For insurance CEOs, Chief Underwriting Officers, and heads of product development, the paper answers three questions that should define the next two years of strategy:
Which perils should we write next?
How do we capture the silent-AI exposure in legacy portfolios before a competitor does — or before a loss event forces the issue?
And what is the business case for addressing the one risk that no carrier has touched: foundation model concentration?
This article converts the paper’s findings into a product development agenda for carriers. If you are an insurer deciding where to invest in AI underwriting capability, this is your due diligence.
Why This Paper Matters More for Carriers Than for Buyers
The morning article on this paper addressed corporate insurance buyers — chief risk officers, CFOs, and general counsel asking “are we covered?” This article addresses the other side of the market: the carriers who decide what to cover, how to price it, and whether their existing portfolios are building silent exposure that will eventually surface as claims.
The paper’s main contribution is the 55-by-26 matrix — a complete crosswalk of every AI threat class against every insurance product. But from a carrier’s perspective, the matrix is only the starting point. The strategic questions are in the patterns the matrix reveals.
Pattern One: First-Mover Advantage Is Real but Narrow
The paper identifies nine carriers with publicly stated AI coverage positions. Six perils have affirmative coverage from at least one carrier. But no carrier covers more than three perils. The market is fragmented by peril specialization, and the fragmentation creates opportunity. Any carrier that builds a comprehensive AI product suite — covering multiple perils across multiple product lines — will hold a structural advantage over the single-peril specialists.
Pattern Two: Silent Exposure Is an Accumulation Problem
The paper codes 8.9 percent of cells as silent-AI exposure. From a carrier’s perspective, this is not simply a gap that needs filling. It is an accumulation of uncorrelated risk that has not been quantified or priced. Every legacy cyber, tech E&O, D&O, EPLI, and crime policy written without AI-specific wording contains embedded AI risk that the carrier has not charged premium for.

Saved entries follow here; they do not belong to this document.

-- ==== Sys2Proof/Machine/Flags.lean ====
section
/-! DEFINITION. The status flags and the output ports: functions of registers, none of an input (10_state.md R33, R34). -/

namespace Sys2Proof.Machine

open Sys2Proof

/-- BUSY (R33). -/
def State.busy (s : State) : Bool := s.st == .run

/-- DONE (R33). -/
def State.isDone (s : State) : Bool := s.st == .done

/-- ERR (R33). -/
def State.err (s : State) : Bool := s.st == .fault

/-- The output ports (R34). -/
structure Outputs where
  level_o   : BitVec 1
  tmr_o     : BitVec 14
  stb_o     : BitVec 1
  st_o      : BitVec 2
  busy_o    : BitVec 1
  done_o    : BitVec 1
  err_o     : BitVec 1
  errkind_o : BitVec 2
  erridx_o  : BitVec 5
  deriving DecidableEq, Repr

/-- What the host sees in an interval (R34, 43_host_operations.md R144). -/
def State.outputs (s : State) : Outputs where
  level_o   := s.level.bit
  tmr_o     := s.tmr
  stb_o     := BitVec.ofBool s.stb
  st_o      := s.st.code
  busy_o    := BitVec.ofBool s.busy
  done_o    := BitVec.ofBool s.isDone
  err_o     := BitVec.ofBool s.err
  errkind_o := s.errkind.code
  erridx_o  := s.erridx

end Sys2Proof.Machine
end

Pattern Three: The Exclusion Game Has Limits
Active exclusions are accelerating, particularly in D&O, crime, and professional liability. But exclusions create a vacuum: if carriers exclude more AI perils than they write affirmative coverage for, they push risk back onto balance sheets — and risk on balance sheets eventually becomes a regulatory and market problem that may force mandatory coverage regimes.
Pattern Four: The Novel Frontier Has No Competition
Foundation model concentration risk (T-45) appears in zero carriers’ product portfolios. No one is writing this risk. No one is pricing it. No one is building the actuarial models for it. The paper identifies this as the “clearest genuinely novel insurability frontier” — which in product development terms means a market with zero incumbents and growing demand.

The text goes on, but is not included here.